Es war ja am Ende nichts Außerordentliches dabei, ein kaltes Bad morgen früh würde ihre Nerven wieder in Ordnung bringen. Und dennoch überkam sie plötzlich ein Ekel vor sich selbst; es war ihr, als sei eine Veränderung mit ihr vorgegangen, als sei ihr ganzes Wesen von einer Leidenschaft erschüttert, die ihr fremd war und sie erschreckte. Und mit einmal blitzte der Gedanke in ihr auf: Hermann von Weßnitz war zuletzt bei dir! Er wird seine Schwägerin gerufen haben. Habe ich mich verraten? Hat er irgend etwas von dem bemerkt, was in mir vorging?

Sie sprang auf. O, sie wollte ihm zeigen, daß sie genau so war wie früher!

Rasch ordnete sie ihren Anzug mit Hilfe der herbeigerufenen Zofe. Ein Blick in den Spiegel. Ihre Augen lagen tief in den Höhlen, der Teint war grau. Sie kühlte die schmerzende Stirn mit einem angefeuchteten Tuch und verließ das Zimmer, einen herben leidenden Ausdruck in ihren Zügen.

An der Thür zum Tanzsaal blieb sie stehen. Dort wirbelten die Paare durcheinander in rauschendem Reigen. Man lachte, man plauderte, dazwischen Sporenklirren und Gläserklingen. Dort tanzte Lore mit Prinz Sissi; ihre Wangen glühten, ihre Augen glänzten, Leben und Lebensdrang sprach aus jeder ihrer Bewegungen, während ihr schöner Körper nach dem Klange der Musik sich wiegte. Hermann war nicht zu sehen.

Ein Narrenhaus! dachte Edda, und dennoch regte sich in ihr der Wunsch, auch so als „Närrin“ mitthun zu können, ohne Besinnen unterzutauchen in diesen Strom. Ein Herr forderte sie zum Tanz auf und sie mußte über sein erstauntes Gesicht lachen, als sie erklärte, nicht tanzen zu können.

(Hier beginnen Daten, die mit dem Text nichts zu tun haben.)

-- ==== Sys2Proof/Tests/Slice0.lean ====
section
/-! SUPPORT. The model's own tests: what well-formedness refuses, the commands read from bytes written out from chapter 11, one or two
steps of every row against the manual's worked sequences, and for every statement with hypotheses a state and operands that meet them. -/

namespace Sys2Proof.Tests

set_option Elab.async false

open Sys2Proof Sys2Proof.Machine

/-! ### Well-formedness refuses -/

/-- R169: AMEND WINDOW has 37 argument bytes. -/
theorem test_wellFormed_refuses_short_amend : (Instr.amendWindow (List.replicate 36 0#8)).wellFormed = false := by decide

/-- R188: PLACE WINDOW has 34 argument bytes, not 35. -/
theorem test_wellFormed_refuses_long_place : (Instr.placeWindow (List.replicate 35 0#8)).wellFormed = false := by decide

/-- R188: a carousel of two entries is 12 argument bytes; a count above 8 ends the command at the count. -/
theorem test_wellFormed_counts_carousel_entries :
    (Instr.setCarousel [0, 0, 0, 0, 0, 2, 1, 0, 1]).wellFormed = false ∧
    (Instr.setCarousel [0, 0, 0, 0, 0, 9, 1]).wellFormed = false ∧
    (Instr.setCarousel [0, 0, 0, 0, 0, 9]).wellFormed = true := by decide

/-- R172: 20h names SEAL STAGE, and 00h and FFh name nothing. -/
theorem test_wellFormed_refuses_known_bad_opcode :
    (Instr.badOpcode 0x20#8).wellFormed = false ∧ (Instr.badOpcode 0x00#8).wellFormed = true ∧
    (Instr.badOpcode 0xFF#8).wellFormed = true := by decide

/-- Log 5: an event of a scan tick comes once. -/
theorem test_wellFormed_refuses_repeated_tick_part :
    (Instr.scanTick [.key 1, .dwell, .key 1] 0xFF#8).wellFormed = false ∧
    (Instr.scanTick [.key 1, .dwell, .loss 1] 0xFF#8).wellFormed = true := by decide

/-! ### Commands written out from the tables of chapter 11 -/

theorem test_decode_identify : decodeTransaction [0x01] = some .identify := by decide
theorem test_decode_reset_layout : decodeTransaction [0x02] = some .resetLayout := by decide

/-- 11.4, the example: handle 04h, mask 00h 02h, record byte 1 is 02h. -/
def lowerHandle4 : List Byte := [0x04, 0x00, 0x02] ++ ([0x00, 0x02] ++ List.replicate 32 0x00)

theorem test_decode_amend_window :
    decodeTransaction (0x11 :: lowerHandle4) = some (.amendWindow lowerHandle4) ∧
    decodeTransaction ((0x11 :: lowerHandle4).take 37) = none := by decide
theorem test_decode_seal_stage : decodeTransaction [0x20, 0x02, 0x55] = some (.sealStage [0x02]) := by decide
theorem test_decode_probe_point :
    decodeTransaction [0x34, 0x01, 0x03, 0x22, 0x01, 0xC2] = some (.probePoint [0x01, 0x03, 0x22, 0x01, 0xC2]) := by decide
theorem test_decode_configure_inputs : decodeTransaction [0x40, 0x0A, 0x02, 0x00] = some (.configureInputs [0x0A, 0x02, 0x00]) := by
  decide
/-- R188: a SET CAROUSEL of one entry ends at its ninth argument byte. -/
theorem test_decode_set_carousel :
    decodeTransaction [0x50, 0x02, 0x01, 0x00, 0x01, 0x01, 0x01, 0x0A, 0x00, 0x01] =
      some (.setCarousel [0x02, 0x01, 0x00, 0x01, 0x01, 0x01, 0x0A, 0x00, 0x01]) ∧
    decodeTransaction [0x50, 0x02, 0x01, 0x00, 0x01, 0x01, 0x01, 0x0A, 0x00] = none := by decide
theorem test_decode_capture_scene : decodeTransaction [0x61, 0x04, 0x07] = some (.captureScene [0x04, 0x07]) := by decide
theorem test_decode_bind_key :
    decodeTransaction [0x70, 0x02, 0x01, 0x00, 0x01, 0x04] = some (.bindKey [0x02, 0x01, 0x00, 0x01, 0x04]) := by decide
theorem test_decode_set_event_control :
    decodeTransaction [0x7A, 0x06, 0x00, 0x00, 0x01] = some (.setEventControl [0x06, 0x00, 0x00, 0x01]) := by decide
theorem test_decode_bad_opcode :
    decodeTransaction [0x00] = some (.badOpcode 0x00) ∧ decodeTransaction [0x7B, 0x01] = some (.badOpcode 0x7B) := by decide

/-! ### Small states -/

/-- What a row leaves; no row of this part stops. -/
def after (i : Instr) (s : State) : State :=
  match exec i s with
  | .next t => t
  | .fault _ | .refused _ => s

/-- The bytes that the part is about to send after a row. -/
def reply (i : Instr) (s : State) : List Byte := (after i s).port.response

/-- A part that is ready and has just been addressed, every record else as pin reset leaves it. -/
def fresh : State := { State.reset with startup := .ready, port := ⟨.receiving, [], [], []⟩ }

/-- Fields of a window of screen k: the inset of section 1.11. -/
def inset (k : ScreenId) (source : Source) (loss : LossPolicy) (fade : Fin 64) : WindowFields where
  screen := k
  layer := 3
  rect := ⟨100, 80, 739, 439⟩
  source := source
  crop := ⟨0, 0, 0, 0⟩
  opacity := 64
  borderWidth := 2
  borderColour := ⟨255, 255, 255⟩
  slateColour := ⟨0, 0, 0⟩
  loss := loss
  fade := fade
  pinned := false
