-- ==== Sys2Proof/Machine/Sparse.lean ====
section
/-! DEFINITION. Sparse total maps in one canonical form: a list of (key, value) with keys strictly rising and no entry
equal to the map's default. Memory, the dictionary and every numbered family of units are held this way, so that equal
maps are equal data. -/

namespace Sys2Proof.Machine

/-- A total map from Nat, as the sorted list of the entries that differ from its default. -/
abbrev Sparse (α : Type) := List (Nat × α)

/-- The entry of key `k`, the default `d` where none is listed. -/
def Sparse.get {α : Type} (d : α) : Sparse α → Nat → α
  | [], _ => d
  | (j, v) :: m, k => if j = k then v else Sparse.get d m k

/-- The map without key `k`. -/
def Sparse.drop {α : Type} (m : Sparse α) (k : Nat) : Sparse α := m.filter (fun e => decide (e.1 ≠ k))

/-- The map with `v` at key `k`, in its place in the order. -/
def Sparse.put {α : Type} : Sparse α → Nat → α → Sparse α
  | [], k, v => [(k, v)]
  | (j, w) :: m, k, v =>
    if k < j then (k, v) :: (j, w) :: m
    else if j = k then (k, v) :: m
    else (j, w) :: Sparse.put m k v

/-- The map with `v` at key `k`, kept canonical: writing the default removes the entry. -/
def Sparse.set {α : Type} [DecidableEq α] (d : α) (m : Sparse α) (k : Nat) (v : α) : Sparse α :=
  if v = d then Sparse.drop m k else Sparse.put m k v

/-- The entry of key `k` changed by `f`. -/
def Sparse.modify {α : Type} [DecidableEq α] (d : α) (m : Sparse α) (k : Nat) (f : α → α) : Sparse α :=
  Sparse.set d m k (f (Sparse.get d m k))

/-- Every listed key lies above `k`. -/
def Sparse.above {α : Type} (k : Nat) (m : Sparse α) : Bool :=
  m.all (fun e => decide (k < e.1))

/-- The canonical form: keys strictly rising, no entry equal to the default. -/
def Sparse.wf {α : Type} [DecidableEq α] (d : α) : Sparse α → Bool
  | [] => true
  | (k, v) :: m => Sparse.above k m && decide (v ≠ d) && Sparse.wf d m

/-- The keys from `lo` (inclusive) to `hi` (exclusive) return to the default. -/
def Sparse.clearRange {α : Type} (m : Sparse α) (lo hi : Nat) : Sparse α :=
  m.filter (fun e => decide (e.1 < lo) || decide (hi ≤ e.1))

end Sys2Proof.Machine
end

„Gut, dann gestatten Sie mir, Ihnen einige Minuten Gesellschaft zu leisten. Wünschen Sie irgend eine Erfrischung? Sie sehen ermüdet aus.“

„Nein, aber ich wäre Ihnen dankbar, wenn Sie der Dame des Hauses, die dort am anderen Ende des Saales eben zu tanzen aufhört, sagen wollten, sie möchte mir meinen Vater hierherschicken.“

„Mit größtem Vergnügen.“ Der Herr eilte weg.

Hermann war inzwischen in das Rauchzimmer gegangen, wo er Eddas Vater im Kreis älterer Herren wiederfand. Das scharfgeschnittene Gesicht des Doktors leuchtete aus dem Tabaksdunst hervor. Man schien eifrig zu debattieren und Helm hatte offenbar mit seinem schlagenden Witz die Leitung der Unterhaltung an sich gerissen.

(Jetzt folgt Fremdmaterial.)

-- ==== Sys2Proof/Machine/EnvTypes.lean ====
section
/-! DEFINITION. The parts of the state outside the datapath: environment and level runs (14, 16, 17), supplies and reset pins
(16), boot, security and update (16), sessions and buses of management (15). -/

namespace Sys2Proof.Machine

/-- Readings and level runs (R373 to R375, R435 to R437, R454, R455). -/
structure EnvSt where
  /-- module temperatures of the sideband, in 0.1 °C (R455) -/
  modTemp : Sparse Int
  /-- what each port's optics module answered in the last cycle (R454) -/
  optics : Sparse (Option OpticReading)
  /-- a level run is in progress (R373), the instant at which the last scheduled one began, and the end of the last run -/
  levelOn : Bool
  levelSched : Option Nat
  levelEnd : Nat
  /-- values and classes of the last nine runs, newest first (R374, R375) -/
  hist : List (List Int × List Nat)
  /-- corrected errors of each controller since the last run (R374) -/
  corr : Sparse Nat
  /-- dies whose parcel has passed a step boundary since their last thermal decision, as a mask (R436) -/
  due : Nat
  /-- Fabric Time from which a die has been critical, by die (R437) -/
  crit : Sparse (Option Nat)
  /-- the clocks are halved by the overcurrent backstop (R435) -/
  slow : Bool
  deriving DecidableEq, Repr

/-- No reading taken. -/
def EnvSt.reset : EnvSt :=
  { modTemp := [], optics := [], levelOn := false, levelSched := none, levelEnd := 0, hist := [], corr := [], due := 0, crit := [],
    slow := false }

/-- Supplies and pins of management (R417): validity of VAUX33 and VIO18, the level of RESET_N, the regulators of VIN12 (R437), and
the Fabric Time at which stage 1 may begin. -/
structure PowerSt where
  vaux33 : Bool
  vio18 : Bool
  resetN : Bool
  regOn : Bool
  bootAt : Nat
  deriving DecidableEq, Repr

/-- The device right after reset: both supplies valid, RESET_N high, stage 1 one millisecond ahead (R417). -/
def PowerSt.reset : PowerSt := { vaux33 := true, vio18 := true, resetN := true, regOn := true, bootAt := 16000000 }

/-- A DDR5 module as its SPD contents describe it (R162, R163): whether it is of a supported type, its capacity in GiB, ranks, code
of its device type, and highest data rate in MT/s. -/
structure Module where
  kind : Bool
  gib : Nat
  ranks : Nat
  device : Nat
  rate : Nat
  deriving DecidableEq, Repr

/-- Boot, security and update beside their objects (R394 to R396, R419 to R433). -/
structure SecSt where
  /-- highest boot stage whose work is done (R419) -/
  stageDone : Nat
  /-- slot and SVN of the running image of each type (R422, R431) -/
  running : Sparse (Option (Nat × Nat))
  /-- index of the free value that is the attestation private key, and its certificate (R424, R425) -/
  attKey : Nat
  attCert : Bytes
  /-- index of the free value that DEBUG_CHALLENGE holds (R433) -/
  challenge : Nat
  /-- the slot an update writes (R430) -/
  updSlot : Nat
  /-- functions in an INIT that a START began, and those of them that a STOP ends (R396), as masks -/
  starting : Nat
  stopping : Nat
  deriving DecidableEq, Repr

/-- Before boot. The first free value is the challenge. -/
def SecSt.reset : SecSt :=
  { stageDone := 0, running := [], attKey := 0, attCert := List.replicate 256 0, challenge := 0, updSlot := 0, starting := 0, stopping := 0 }

/-- A DAP session (R403, R404): number, operator slot, whether OPEN_C confirmed it, keys of the two directions, the confirmation
awaited, SEQ of the last request carried out, its response, and the Fabric Time at which it expires. -/
structure Session where
  id : Nat
  slot : Nat
  confirmed : Bool
  keyIn : Bytes
  keyOut : Bytes
  sA : Bytes
  last : Nat
  resp : Bytes
  expires : Nat
  deriving DecidableEq, Repr

/-- Management buses (R400, R403, R409, R410): sessions and the next session number, the I3C dynamic address and selector, and
whether the management port tries 1000BASE-X. -/
structure MgmtSt where
  sessions : List Session
  nextId : Nat
  i3cAddr : Option Nat
  i3cSel : Option (Nat × Nat)
  slowLink : Bool
  deriving DecidableEq, Repr

/-- No session, no address. -/
def MgmtSt.reset : MgmtSt := { sessions := [], nextId := 1, i3cAddr := none, i3cSel := none, slowLink := false }

end Sys2Proof.Machine
end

In der Thüre erschien jetzt auch Lore und winkte dem Schwager mit einer Handbewegung.

„Edda ist wieder ganz wohl,“ flüsterte sie ihm zu, als er zu ihr trat. „Sie sitzt dort drüben im Nebenzimmer ohne Gesellschaft und wartet auf ihren Papa, der aber wohl schwer aus seiner lebhaften Unterhaltung hier loszureißen ist. Du könntest ihr wohl indessen Gesellschaft leisten.“ Sie nickte ihm freundlich zu und er eilte davon, dem ihm von Lore bezeichneten Zimmer zu, demselben, in dem er vorhin mit Edda zusammengewesen war. Diese hatte ihn schon von weitem kommen sehen. Sie saß auf dem gleichen Sessel wie vorhin und dennoch schien sie eine andere zu sein, so verändert war ihr Aeußeres, der Ausdruck ihres Gesichts.

„Sind Sie wieder ganz wohl, Fräulein Helm? Ich habe mich selten in einer so hilflosen Lage befunden.“

Edda lächelte unwillkürlich. Dieser Gegensatz zwischen der hohen kraftvollen Erscheinung und der selbsteingestandenen Hilflosigkeit! Sie mußte daran denken, welch ein verblüfftes Gesicht er bei ihrer Ohnmacht gezeigt haben mochte.

„O, es war nur eine Kleinigkeit! Aber ich bedauere, Ihnen einen Schreck eingejagt zu haben.“

„Daß es nichts Ernstes war, bemerkte ich schon,“ sagte Hermann verlegen. „Uebrigens sitzt Ihr Herr Vater sehr vergnügt im Rauchzimmer und unterhält alle Anwesenden!“

„Ich habe schon Lore bitten lassen, ihn hierherzusenden. Würden Sie nicht die Güte haben, ihm mitzuteilen, daß ich jetzt gern nach Hause möchte? Ich denke, für ihn wie für mich ist es genug, Mitternacht ist lange vorüber.“

Wortlos ging er hinaus. Man tanzte den Kotillon. Er nahm einen Strauß frischer Maiglöckchen und rief dann den alten Doktor. Edda kam den beiden Herren, als sie miteinander zurückkehrten, schon aus der Garderobe entgegen, eingehüllt in einen weiten grauen Mantel und um den Kopf einen dichten schwarzen Schleier, unter dessen Falten ihr Gesicht fast geisterbleich hervorleuchtete.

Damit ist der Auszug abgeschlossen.